◆ **Required work**
Please copy, exactly as they appear below, the lines from the one containing "match lowestFree s with" through the one containing "i else (s, Reply.bare .denied)".
Information supplied: Begin
-- ==== Sys2Proof/Machine/PortRequests.lean ====
section
/-! DEFINITION. What each request makes its owning block do and answer (R187, R191): READ_INPUTS, READ_STATUS, NOP, the
reference requests, the cam table, the tracks, event delivery, the claim and the shared configuration, DETACH. Each
function takes the request's operands and gives the state after it and the reply. -/

namespace Sys2Proof.Machine

/-! ### Reading (R14, R77, R192) -/

/-- NOP (R192): the attention summary and the frame-error count. -/
def actNop (p : Port) (s : State) : State × Reply :=
  (s, ⟨.ok, [byteOf (summaryOf (s.effectiveCauses p)), byteOf s.pi[p].frameErrors]⟩)

/-- READ_STATUS (R29, R76, R77): the response, and marks for a pending LOCK cause and a set step-seen indication. -/
def actReadStatus (p : Port) (s : State) : State × Reply :=
  ({ s with
      ls := { s.ls with lockMarks := vmod s.ls.lockMarks p fun m => m || s.er[p].lockCause }
      pt := { s.pt with stepSeen := vmod s.pt.stepSeen p fun m => { m with mark := m.mark || m.value } } },
    ⟨.ok, statusWire p s⟩)

/-- READ_INPUTS (R14): the response, and a mark on each latch it reports as set. -/
def actReadInputs (p : Port) (s : State) : State × Reply :=
  ({ s with eq := { s.eq with
      latches := vmod s.eq.latches p fun l => vall l fun m => { m with mark := m.mark || m.value } } },
    ⟨.ok, inputsWire p s⟩)

/-! ### Requests on the reference (R70, R72, R73, R78, R173) -/

/-- A holder-only request from a port that is not the holder gives DENIED before any other check (R173). -/
def holderOnly (p : Port) (s : State) (r : State × Reply) : State × Reply :=
  if s.cc.holder = some p then r else (s, Reply.bare .denied)

/-- FREERUN_ON (R70). -/
def actFreerunOn (p : Port) (s : State) : State × Reply := holderOnly p s (startFreeRun s, Reply.bare .ok)

/-- FREERUN_OFF (R72): STATE outside FREERUN. -/
def actFreerunOff (p : Port) (s : State) : State × Reply :=
  holderOnly p s
    (if s.ls.lock = .freerun then (enterSearch applyPending s, Reply.bare .ok) else (s, Reply.bare .state))

/-- RESTART_REFERENCE (R73). -/
def actRestartReference (p : Port) (s : State) : State × Reply :=
  holderOnly p s (restart applyPending s, Reply.bare .ok)

/-- CLEAR_COUNTERS (R78): the seven reference counters become 0. -/
def actClearCounters (p : Port) (s : State) : State × Reply :=
  holderOnly p s
    ({ s with
        eq := { s.eq with totalNoise := 0 }
        ag := { s.ag with totalMisses := 0, lateTeeth := 0, indexNoise := 0 }
        ls := { s.ls with indexErrors := 0 }
        pt := { s.pt with speedSteps := 0 }
        fs := { s.fs with overflows := 0 } },
      Reply.bare .ok)

/-! ### The cam table (R85 to R97) -/

/-- The FREE entry with the lowest index (R85). -/
def lowestFree (s : State) : Option EntryNo := allEntries.find? fun i => s.ctc.entries[i].state == .free

/-- Port p's owned count changed. -/
def modOwned (p : Port) (f : Nat → Nat) (s : State) : State :=
  { s with ctc := { s.ctc with owned := vmod s.ctc.owned p f } }

/-- ALLOC_ENTRY (R85). -/
def actAllocEntry (p : Port) (s : State) : State × Reply :=
  if s.ctc.quota[p] ≤ s.ctc.owned[p] then (s, Reply.bare .quota)
  else
    match lowestFree s with
    | none => (s, Reply.bare .full)
    | some i =>
        (modOwned p (· + 1) (s.modEntry i fun _ => { Entry.default with state := .held, owner := some p }),
          ⟨.ok, [byteOf i.val]⟩)

/-- The checks of R86 for a request on one entry by its owner. -/
def onOwnEntry (p : Port) (index : Byte) (s : State) (f : EntryNo → State × Reply) : State × Reply :=
  match entryOf index with
  | none => (s, Reply.bare .range)
  | some i => if s.ctc.entries[i].owner = some p then f i else (s, Reply.bare .denied)

/-- WRITE_ENTRY (R87): the whole image, into a HELD entry; spent is cleared. -/
def actWriteEntry (p : Port) (index : Byte) (image : RawImage) (s : State) : State × Reply :=
  onOwnEntry p index s fun i =>
    if s.ctc.entries[i].state = .held then
      match parseImage image with
      | none => (s, Reply.bare .range)
      | some im => (s.modEntry i fun e => { e with image := im, spent := false }, Reply.bare .ok)
    else (s, Reply.bare .state)

/-- READ_ENTRY (R88): any port, any entry. -/
def actReadEntry (index : Byte) (s : State) : State × Reply :=
  match entryOf index with
  | none => (s, Reply.bare .range)
  | some i => (s, ⟨.ok, s.ctc.entries[i].wire⟩)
Information supplied: End
◆ **Answer for this exercise**
    match lowestFree s with
    | none => (s, Reply.bare .full)
    | some i =>
        (modOwned p (· + 1) (s.modEntry i fun _ => { Entry.default with state := .held, owner := some p }),
          ⟨.ok, [byteOf i.val]⟩)

/-- The checks of R86 for a request on one entry by its owner. -/
def onOwnEntry (p : Port) (index : Byte) (s : State) (f : EntryNo → State × Reply) : State × Reply :=
  match entryOf index with
  | none => (s, Reply.bare .range)
  | some i => if s.ctc.entries[i].owner = some p then f i else (s, Reply.bare .denied)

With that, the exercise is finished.